Exercise description » Read the listing below and copy out every line that holds "Core".

———

-- ==== Sys2Proof/Machine/Core.lean ====
section
/-! DEFINITION. The machine as the host reads it. -/

def Sys2Proof.core : Host.Core := {
  State := Sys2Proof.Machine.State,
  Fault := Sys2Proof.Machine.Fault,
  Refusal := Sys2Proof.Machine.Refusal,
  step := Sys2Proof.Machine.step,
  reset := Sys2Proof.Machine.State.reset }
end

———

Task answer »
-- ==== Sys2Proof/Machine/Core.lean ====
def Sys2Proof.core : Host.Core := {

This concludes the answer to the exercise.